I must admit I thought he was making terms up. Stress reaction? Like, to bad news or a sudden chapter test on Friday? Possibly a sudden acne eruption? No. It’s when you have a reaction due to an overuse injury or something.  It doesn’t show on an X-ray, but the pain is real.

The tech unpacked it from the plastic. She put it on my foot. She showed me the weird knobs on the side that pump up and make it tighter. Okay. Like Air Jordans, Stormtrooper style.

They seem to only come in gray. No red or pink or purple. I stepped into the boot. It came halfway up my ankle, cradling it in fleecy softness on the inside. My toes poked out the end. Good thing rainy season is over. I suppose I could cover the end with a plastic bag. That wouldn’t be too ghetto, right?

“You can’t drive in it,” she told me.

“How will I get home?” I asked. Then…duh. Of course I wore two shoes there. I took off the boot and put on the regular shoe. I am Mr. Rogers’ evil twin. Or perhaps half-twin.

I got back to work, none too pleased at a longer time to wait before I can run again, or even really walk. Keep in mind I received no instruction on what to do except wear it. Or not, in the case of driving.
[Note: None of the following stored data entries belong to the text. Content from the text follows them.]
-- ==== Sys2Proof/Certificates/Slice0/Obligations.lean ====
section
/-! DEFINITION. The statements made about the model of the ABL-6480, for the provers. -/

open Sys2Proof Sys2Proof.Machine

/-! ### The machine as a whole -/

/-- A step takes the command at the front of the queue and is `exec` of it on the machine with the queue's rest. -/
def Obligations.StepRunsFront : Prop :=
  ∀ (s : State) (c : Instr) (rest : List Instr), s.pending = c :: rest → step s = exec c (s.withPending rest)

/-- An idle block counts one tick of its timebase while it runs and nothing otherwise; nothing else changes (the model's
choice: notes/assumptions/1.md). -/
def idleStepCountsOneTick : Prop :=
  ∀ s : State, s.pending = [] →
    (s.alive = true → step s = .next { s with tb := s.tb + 1 }) ∧ (s.alive = false → step s = .next s)

/-- No command ends a run: every command of every state answers a next state. -/
def Obligations.EveryCommandAnswers : Prop := ∀ (c : Instr) (s : State), ∃ t, exec c s = .next t

/-- The rows that reach a device that is held in power-on reset or stopped by the thermal comparator. -/
def reachesStopped : Instr → Bool
  | .powerOnResetRelease .. | .warmReset .. | .railLoss | .tamperNLow | .vbatLoss | .hsEarlyNFall | .hsEarlyNRise
  | .heartbeatToggle => true
  | _ => false

/-- A device that does not run (R422, R427, R487) does nothing: every command but the resets, a rail loss, the key supply and
tamper inputs, HS_EARLY_N and the heartbeat leaves its whole state as it was. -/
def stoppedDeviceDoesNothing : Prop :=
  ∀ (c : Instr) (s : State), s.alive = false → reachesStopped c = false → exec c s = .next s

/-- An idle step counts one tick (the model's choice: notes/assumptions/1.md), and a device that does not run does nothing. -/
def Obligations.IdleAndStoppedStepsDoNothingElse : Prop :=
  idleStepCountsOneTick ∧ stoppedDeviceDoesNothing

/-- A closed device is left by every step of host rows as it was, apart from its queue and timebase: `σ` is what it stays. -/
def closedInvariant (σ s : State) : Prop :=
  s.closed ∧ (∀ c ∈ s.pending, hostSide c = true) ∧ { s with pending := [], tb := 0 } = { σ with pending := [], tb := 0 }

/-- Until the device is READY, nothing that a host does reaches it (R384, R430): an invariant of every step. -/
def Obligations.ClosedDeviceKeepsItsState : Prop :=
  ∀ σ s t : State, closedInvariant σ s → step s = .next t → closedInvariant σ t

/-- The device is closed right after reset, whatever host rows wait. -/
def Obligations.ClosedAtReset : Prop :=
  ∀ l : List Instr, (∀ c ∈ l, hostSide c = true) → closedInvariant State.reset (State.reset.withPending l)

/-! ### The host control plane -/

/-- HOST_NOP (R397), STAGE_CLEAR and STAGE_WRITE (R401): the command that is taken by the owner of semaphore 0, with no COMMIT
armed, sets the staging set as the rule says and completes DONE; STAGE_WRITE returns the number of entries staged. -/
def stagingCommandsComplete : Prop :=
  (∀ (s : State) (ref : CmdRef), s.takes ref 0x0201 →
    exec (.hostNop ref) s = .next ((s.accept ref 0x0201).complete ref stDone)) ∧
  (∀ (s : State) (ref : CmdRef), s.takes ref 0x0203 → (s.accept ref 0x0203).ownsStage ref = true →
    s.host.armed = none →
    exec (.stageClear ref) s = .next (((s.accept ref 0x0203).setStage []).complete ref stDone)) ∧
  (∀ (s : State) (ref : CmdRef) (n : BitVec 8) (es : List (BitVec 32 × BitVec 32)), s.takes ref 0x0202 →
    (s.accept ref 0x0202).ownsStage ref = true → s.host.armed = none → 1 ≤ n.toNat → n.toNat ≤ 6 → es.length = 6 →
    (∀ e ∈ es.drop n.toNat, e = (0, 0)) → (∀ e ∈ es.take n.toNat, e.1.toNat % 4 = 0 ∧ e.1.toNat < 2 ^ 24) →
    let l := ((es.take n.toNat).map fun e => (e.1.toNat, e.2)).foldl stageAdd s.host.stage
    l.length ≤ 4096 →
    exec (.stageWrite ref n es) s = .next (((s.accept ref 0x0202).setStage l).complete ref stDone l.length))

/-- An entry staged for an offset replaces the earlier value of that offset or joins at the end, and every other offset keeps
its value; so no offset is ever staged twice (R401). -/
def stagingReplacesOrAppends : Prop :=
  ∀ (l : List (Nat × BitVec 32)) (off : Nat) (v : BitVec 32), (l.map (·.1)).Nodup →
    ((stageAdd l (off, v)).map (·.1)).Nodup ∧
    (stageAdd l (off, v)).lookup off = some v ∧
    (∀ o, o ≠ off → (stageAdd l (off, v)).lookup o = l.lookup o) ∧
    (off ∈ l.map (·.1) → (stageAdd l (off, v)).map (·.1) = l.map (·.1)) ∧
    (off ∉ l.map (·.1) → stageAdd l (off, v) = l ++ [(off, v)])

/-- CHECK (R402): a set that CHECK passes completes DONE with CHECKED set; one that fails completes CHECK_FAILED with the entry
index and the code of the failure, and CHECKED cleared. -/
def checkReportsItsFinding : Prop :=
  ∀ (s : State) (ref : CmdRef), s.takes ref 0x0204 → (s.accept ref 0x0204).ownsStage ref = true →
    ((s.accept ref 0x0204).check s.stageSet = none → ∃ t, exec (.check ref) s = .next t ∧
      t = ((s.accept ref 0x0204).wr F.HST_STG_STATUS.CHECKED 1).complete ref stDone ∧
      t.rd F.HST_STG_STATUS.CHECKED = 1 ∧ t.host.stage = s.host.stage) ∧
    (∀ i c, (s.accept ref 0x0204).check s.stageSet = some (i, c) → ∃ t u : State, exec (.check ref) s = .next t ∧
      t = u.complete ref stCheckFailed (i + c * 2 ^ 16) ∧
      t.rd F.HST_STG_STATUS.CHECKED = 0 ∧ t.rd F.HST_STG_STATUS.CHECK_CODE = c % 2 ^ 8 ∧ t.host.stage = s.host.stage)
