/-! ### setSec -/

@[simp] theorem State.setSec_pending (x : SecSt) : (s.setSec x).pending = s.pending := (rfl)
@[simp] theorem State.setSec_tb (x : SecSt) : (s.setSec x).tb = s.tb := (rfl)
@[simp] theorem State.setSec_free (x : SecSt) : (s.setSec x).free = s.free := (rfl)
@[simp] theorem State.setSec_regs (x : SecSt) : (s.setSec x).regs = s.regs := (rfl)
@[simp] theorem State.setSec_events (x : SecSt) : (s.setSec x).events = s.events := (rfl)
@[simp] theorem State.setSec_hostMem (x : SecSt) : (s.setSec x).hostMem = s.hostMem := (rfl)
@[simp] theorem State.setSec_host (x : SecSt) : (s.setSec x).host = s.host := (rfl)
@[simp] theorem State.setSec_mem (x : SecSt) : (s.setSec x).mem = s.mem := (rfl)
@[simp] theorem State.setSec_clk (x : SecSt) : (s.setSec x).clk = s.clk := (rfl)
@[simp] theorem State.setSec_fab (x : SecSt) : (s.setSec x).fab = s.fab := (rfl)
@[simp] theorem State.setSec_pin (x : SecSt) : (s.setSec x).pin = s.pin := (rfl)
@[simp] theorem State.setSec_cores (x : SecSt) : (s.setSec x).cores = s.cores := (rfl)
@[simp] theorem State.setSec_dsp (x : SecSt) : (s.setSec x).dsp = s.dsp := (rfl)
@[simp] theorem State.setSec_lnk (x : SecSt) : (s.setSec x).lnk = s.lnk := (rfl)
@[simp] theorem State.setSec_pair (x : SecSt) : (s.setSec x).pair = s.pair := (rfl)
@[simp] theorem State.setSec_trc (x : SecSt) : (s.setSec x).trc = s.trc := (rfl)
@[simp] theorem State.setSec_trcNext (x : SecSt) : (s.setSec x).trcNext = s.trcNext := (rfl)
@[simp] theorem State.setSec_trcCores (x : SecSt) : (s.setSec x).trcCores = s.trcCores := (rfl)
@[simp] theorem State.setSec_trcPort (x : SecSt) : (s.setSec x).trcPort = s.trcPort := (rfl)
@[simp] theorem State.setSec_trcFrames (x : SecSt) : (s.setSec x).trcFrames = s.trcFrames := (rfl)
@[simp] theorem State.setSec_ela (x : SecSt) : (s.setSec x).ela = s.ela := (rfl)
@[simp] theorem State.setSec_cap (x : SecSt) : (s.setSec x).cap = s.cap := (rfl)
@[simp] theorem State.setSec_rad (x : SecSt) : (s.setSec x).rad = s.rad := (rfl)
@[simp] theorem State.setSec_dec (x : SecSt) : (s.setSec x).dec = s.dec := (rfl)
@[simp] theorem State.setSec_sec (x : SecSt) : (s.setSec x).sec = x := (rfl)

/-! ### setRing -/

@[simp] theorem State.setRing_pending (r : Nat) (x : RingSt) : (s.setRing r x).pending = s.pending := (rfl)
@[simp] theorem State.setRing_tb (r : Nat) (x : RingSt) : (s.setRing r x).tb = s.tb := (rfl)
@[simp] theorem State.setRing_free (r : Nat) (x : RingSt) : (s.setRing r x).free = s.free := (rfl)
@[simp] theorem State.setRing_regs (r : Nat) (x : RingSt) : (s.setRing r x).regs = s.regs := (rfl)
@[simp] theorem State.setRing_events (r : Nat) (x : RingSt) : (s.setRing r x).events = s.events := (rfl)
@[simp] theorem State.setRing_hostMem (r : Nat) (x : RingSt) : (s.setRing r x).hostMem = s.hostMem := (rfl)
@[simp] theorem State.setRing_mem (r : Nat) (x : RingSt) : (s.setRing r x).mem = s.mem := (rfl)
@[simp] theorem State.setRing_clk (r : Nat) (x : RingSt) : (s.setRing r x).clk = s.clk := (rfl)
@[simp] theorem State.setRing_fab (r : Nat) (x : RingSt) : (s.setRing r x).fab = s.fab := (rfl)
@[simp] theorem State.setRing_pin (r : Nat) (x : RingSt) : (s.setRing r x).pin = s.pin := (rfl)
@[simp] theorem State.setRing_cores (r : Nat) (x : RingSt) : (s.setRing r x).cores = s.cores := (rfl)
@[simp] theorem State.setRing_dsp (r : Nat) (x : RingSt) : (s.setRing r x).dsp = s.dsp := (rfl)
@[simp] theorem State.setRing_lnk (r : Nat) (x : RingSt) : (s.setRing r x).lnk = s.lnk := (rfl)
@[simp] theorem State.setRing_pair (r : Nat) (x : RingSt) : (s.setRing r x).pair = s.pair := (rfl)
@[simp] theorem State.setRing_trc (r : Nat) (x : RingSt) : (s.setRing r x).trc = s.trc := (rfl)
@[simp] theorem State.setRing_trcNext (r : Nat) (x : RingSt) : (s.setRing r x).trcNext = s.trcNext := (rfl)
@[simp] theorem State.setRing_trcCores (r : Nat) (x : RingSt) : (s.setRing r x).trcCores = s.trcCores := (rfl)
@[simp] theorem State.setRing_trcPort (r : Nat) (x : RingSt) : (s.setRing r x).trcPort = s.trcPort := (rfl)
@[simp] theorem State.setRing_trcFrames (r : Nat) (x : RingSt) : (s.setRing r x).trcFrames = s.trcFrames := (rfl)
@[simp] theorem State.setRing_ela (r : Nat) (x : RingSt) : (s.setRing r x).ela = s.ela := (rfl)
@[simp] theorem State.setRing_cap (r : Nat) (x : RingSt) : (s.setRing r x).cap = s.cap := (rfl)
@[simp] theorem State.setRing_rad (r : Nat) (x : RingSt) : (s.setRing r x).rad = s.rad := (rfl)
@[simp] theorem State.setRing_dec (r : Nat) (x : RingSt) : (s.setRing r x).dec = s.dec := (rfl)
@[simp] theorem State.setRing_sec (r : Nat) (x : RingSt) : (s.setRing r x).sec = s.sec := (rfl)

/-! ### setRgn -/

@[simp] theorem State.setRgn_pending (r : Nat) (x : RgnSt) : (s.setRgn r x).pending = s.pending := (rfl)
@[simp] theorem State.setRgn_tb (r : Nat) (x : RgnSt) : (s.setRgn r x).tb = s.tb := (rfl)
@[simp] theorem State.setRgn_free (r : Nat) (x : RgnSt) : (s.setRgn r x).free = s.free := (rfl)
@[simp] theorem State.setRgn_regs (r : Nat) (x : RgnSt) : (s.setRgn r x).regs = s.regs := (rfl)
@[simp] theorem State.setRgn_events (r : Nat) (x : RgnSt) : (s.setRgn r x).events = s.events := (rfl)
@[simp] theorem State.setRgn_hostMem (r : Nat) (x : RgnSt) : (s.setRgn r x).hostMem = s.hostMem := (rfl)
@[simp] theorem State.setRgn_host (r : Nat) (x : RgnSt) : (s.setRgn r x).host = s.host := (rfl)
@[simp] theorem State.setRgn_mem (r : Nat) (x : RgnSt) : (s.setRgn r x).mem = s.mem := (rfl)
@[simp] theorem State.setRgn_clk (r : Nat) (x : RgnSt) : (s.setRgn r x).clk = s.clk := (rfl)
@[simp] theorem State.setRgn_pin (r : Nat) (x : RgnSt) : (s.setRgn r x).pin = s.pin := (rfl)
@[simp] theorem State.setRgn_cores (r : Nat) (x : RgnSt) : (s.setRgn r x).cores = s.cores := (rfl)
@[simp] theorem State.setRgn_dsp (r : Nat) (x : RgnSt) : (s.setRgn r x).dsp = s.dsp := (rfl)
@[simp] theorem State.setRgn_lnk (r : Nat) (x : RgnSt) : (s.setRgn r x).lnk = s.lnk := (rfl)
@[simp] theorem State.setRgn_pair (r : Nat) (x : RgnSt) : (s.setRgn r x).pair = s.pair := (rfl)
@[simp] theorem State.setRgn_trc (r : Nat) (x : RgnSt) : (s.setRgn r x).trc = s.trc := (rfl)
@[simp] theorem State.setRgn_trcNext (r : Nat) (x : RgnSt) : (s.setRgn r x).trcNext = s.trcNext := (rfl)
@[simp] theorem State.setRgn_trcCores (r : Nat) (x : RgnSt) : (s.setRgn r x).trcCores = s.trcCores := (rfl)
@[simp] theorem State.setRgn_trcPort (r : Nat) (x : RgnSt) : (s.setRgn r x).trcPort = s.trcPort := (rfl)
@[simp] theorem State.setRgn_trcFrames (r : Nat) (x : RgnSt) : (s.setRgn r x).trcFrames = s.trcFrames := (rfl)
@[simp] theorem State.setRgn_ela (r : Nat) (x : RgnSt) : (s.setRgn r x).ela = s.ela := (rfl)
@[simp] theorem State.setRgn_cap (r : Nat) (x : RgnSt) : (s.setRgn r x).cap = s.cap := (rfl)
@[simp] theorem State.setRgn_rad (r : Nat) (x : RgnSt) : (s.setRgn r x).rad = s.rad := (rfl)
@[simp] theorem State.setRgn_dec (r : Nat) (x : RgnSt) : (s.setRgn r x).dec = s.dec := (rfl)
@[simp] theorem State.setRgn_sec (r : Nat) (x : RgnSt) : (s.setRgn r x).sec = s.sec := (rfl)
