theorem flitOf_bytes (htyp : f.typ < 8) (hchan : f.chan < 64) (hsub : f.sub < 64) : flitOf (f.bytes seq) = f := by
  obtain ⟨crc, h, -⟩ := Flit.bytes_eq seq hdata
  have hheader : fieldAt (f.bytes seq) 0 2 = f.header := by
    have hfield := slice_middle [] (leBytes 2 f.header) (f.data ++ leBytes 2 crc) (i := 0) rfl (leBytes_length ..)
    rw [List.nil_append, ← List.append_assoc] at hfield
    rw [h, fieldAt, hfield, leNat_leBytes]
    exact Nat.mod_eq_of_lt (Flit.header_lt htyp hchan hsub)
  have hbody : slice (f.bytes seq) 2 60 = f.data := by rw [h, slice_middle _ _ _ (leBytes_length ..) hdata]
  obtain ⟨htyp', hchan', hpoison, hsub'⟩ := Flit.header_fields htyp hchan hsub
  simp only [flitOf, hheader, hbody, htyp', hchan', hpoison, hsub']

end

end Sys2Proof.Machine

open Sys2Proof Sys2Proof.Machine

/-- Settles O54: each step of the CRC register is one to one in the register and in the byte, so the first byte, which is the
sequence number, can be told from the CRC. -/
theorem flitsCarryTheirSequenceNumber : Obligations.FlitsCarryTheirSequenceNumber :=
  ⟨fun _ seq htyp hchan hsub hdata => ⟨Flit.bytes_length seq hdata, flitOf_bytes seq hdata htyp hchan hsub,
    Flit.bytes_crc seq hdata⟩, flitCrc_inj⟩
end

section
/-! PROOF. Steps of the machine: every command answers, a stopped device rests, a closed one keeps its state (R384, R422, R427,
R430, R487). -/

namespace Sys2Proof.Machine

/-! ### A device that hosts do not reach -/

/-- Nothing that a host does reaches the device: it does not run, or it is closed. -/
def State.shut (s : State) : Prop := s.alive = false ∨ s.closed

namespace State.shut

variable {s : State} (h : s.shut)
include h

theorem hostOpen : s.hostOpen = false := by
  rcases h with h | ⟨h, -⟩ <;> simp [State.hostOpen, h]

theorem bar0Open (off : Nat) : s.bar0Open off = false := by
  rcases h with h | ⟨h, -⟩ <;> simp [State.bar0Open, h]

theorem onlyIf_bar0Open (off : Nat) (f : State → State) : s.onlyIf (s.bar0Open off) f = s := by
  rw [h.bar0Open, State.onlyIf_false]

theorem onlyIf_bar0Open_and (off : Nat) (c : Bool) (f : State → State) : s.onlyIf (s.bar0Open off && c) f = s := by
  rw [h.bar0Open, Bool.false_and, State.onlyIf_false]

theorem command (ref : CmdRef) (op : Nat) (f : State → State) : s.command ref op f = s := by
  rcases h with h | ⟨-, h⟩
  · exact s.command_wait _ _ _ (.inl h)
  · exact s.command_wait _ _ _ (.inr (.inl (h ref.ring)))

theorem ringBell (p r v size : Nat) (f : State → State) : s.ringBell p r v size f = s := by
  rw [State.ringBell, h.hostOpen]
  rfl
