-- ==== Sys2Proof/Safety.lean ====
section
/-! DEFINITION. The terms claims use: the invariant of the state (R28 to R31, R34, R54), the lifetime of one filter instance (R31,
R169), and the completion codes the source knows (R200). -/

namespace Sys2Proof.Machine

/-- `KEYBUF` (R34): the memory is in canonical form, and every byte written stands below `KEY_MAX`. -/
abbrev State.keybufLegal (s : State) : Prop :=
  Memory.wf unlistedKey s.keybuf ∧ ∀ e ∈ s.keybuf, e.1 < s.params.keyMax

/-- The filter registers (R28, R29, R31, R38): with a filter 1 ≤ `NUM_BITS` ≤ `M_MAX` and 1 ≤ `NUM_HASH` ≤ 2^31 − 1; without one
all three are 0. -/
abbrev State.filterLegal (s : State) : Prop :=
  (s.valid = true →
    1 ≤ unsigned s.numBits ∧ unsigned s.numBits ≤ s.params.mMax ∧ 1 ≤ unsigned s.numHash ∧ unsigned s.numHash ≤ 2147483647) ∧
  (s.valid = false → s.numBits = 0 ∧ s.numHash = 0 ∧ s.fast = false)

/-- `BITS` (R35, R54): the memory is in canonical form, and no bit at or above `NUM_BITS` is 1. -/
abbrev State.bitsLegal (s : State) : Prop :=
  Memory.wf unlistedBits s.bits ∧ ∀ e ∈ s.bits, ∀ i < 32, e.2.getLsbD i = true → 32 * e.1 + i < unsigned s.numBits

/-- The invariant of the state; the last part is that `NO_FILTER` needs `VALID` = 0 (R192). -/
abbrev State.Inv (s : State) : Prop :=
  s.params.legal ∧ s.keybufLegal ∧ s.filterLegal ∧ s.bitsLegal ∧ (s.err = .noFilter → s.valid = false)

/-- The host moves at the next step: no command is pending, or the schedule gives it the turn (R229). -/
def State.hostMoves (s : State) : Bool :=
  match s.pending with
  | none => true
  | some _ => s.nextAgent == .host

/-- The next step is the reset event (R220). -/
def State.resetNext (s : State) : Bool :=
  s.hostMoves && s.inbox.head? == some .reset

/-- The commands that construct (R140, R144). -/
def Instr.constructs : Instr → Bool
  | .hash => false
  | .fmix => false
  | .create _ => true
  | .createCap _ => true
  | .insert => false
  | .query => false

/-- The next step runs this command. -/
def State.commandNext (s : State) (i : Instr) : Prop :=
  ∃ w, s.pending = some w ∧ s.nextAgent = .block ∧ decode w = .command i

/-- The step from s to t ends the filter instance of s (R31, R143, R169): a reset, or a construction that completes with `OK`. -/
def endsFilter (s t : State) : Prop :=
  s.resetNext = true ∨ ∃ i, s.commandNext i ∧ Instr.constructs i = true ∧ t.err = .ok

/-- A run within the lifetime of one filter instance: "no successful construction and no reset in between" (R169). -/
inductive SameFilterRun : State → State → Prop where
  | refl (s : State) : SameFilterRun s s
  | step {s t u : State} : SameFilterRun s t → Machine.step t = .next u → ¬ endsFilter t u → SameFilterRun s u

/-- Which command can end with which code, complete (R196). -/
def Instr.codes : Instr → List Code
  | .hash => [.ok, .keyTooLong]
  | .fmix => [.ok]
  | .create _ => [.ok, .invalidArgument, .capacityExceeded]
  | .createCap _ => [.ok, .invalidArgument, .capacityExceeded]
  | .insert => [.ok, .noFilter, .keyTooLong]
  | .query => [.ok, .noFilter, .keyTooLong]

/-- The codes with a counterpart in the source (R200): a claim to be carried over to the software takes as a premise that no
command completed with another. -/
def Code.inSource : Code → Bool
  | .ok => true
  | .invalidArgument => true
  | .noFilter => false
  | .capacityExceeded => false
  | .illegalCommand => false
  | .keyTooLong => false

end Sys2Proof.Machine
end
I gimped my way to the office from the spleen lot. It’s where all the cool kids park. As soon as I got inside, the questions and comments started.

“What happened to you?”

“Oh, that’s a baby boot!”

Ugh. Baby boot?!

I felt so discouraged. My foot is encased in a gray plastic cage. I can’t take walks anymore. At least, I shouldn’t. Everything feels a wee bit more difficult. My foot still hurts. So. I have this boot to wear for 2 weeks. We all hope it helps. Some of us are even praying.

Meanwhile, I’m remembering to be grateful I can still walk at all. I’m learning to extend grace to myself. That, dear friends, is a tall order. Also, I pretend I’m a pirate with a wooden leg, sans parrot. I tell people I hurt it while ballroom dancing. I show people exactly how sexy it is.

They’re all totally jealous. They just hide it well.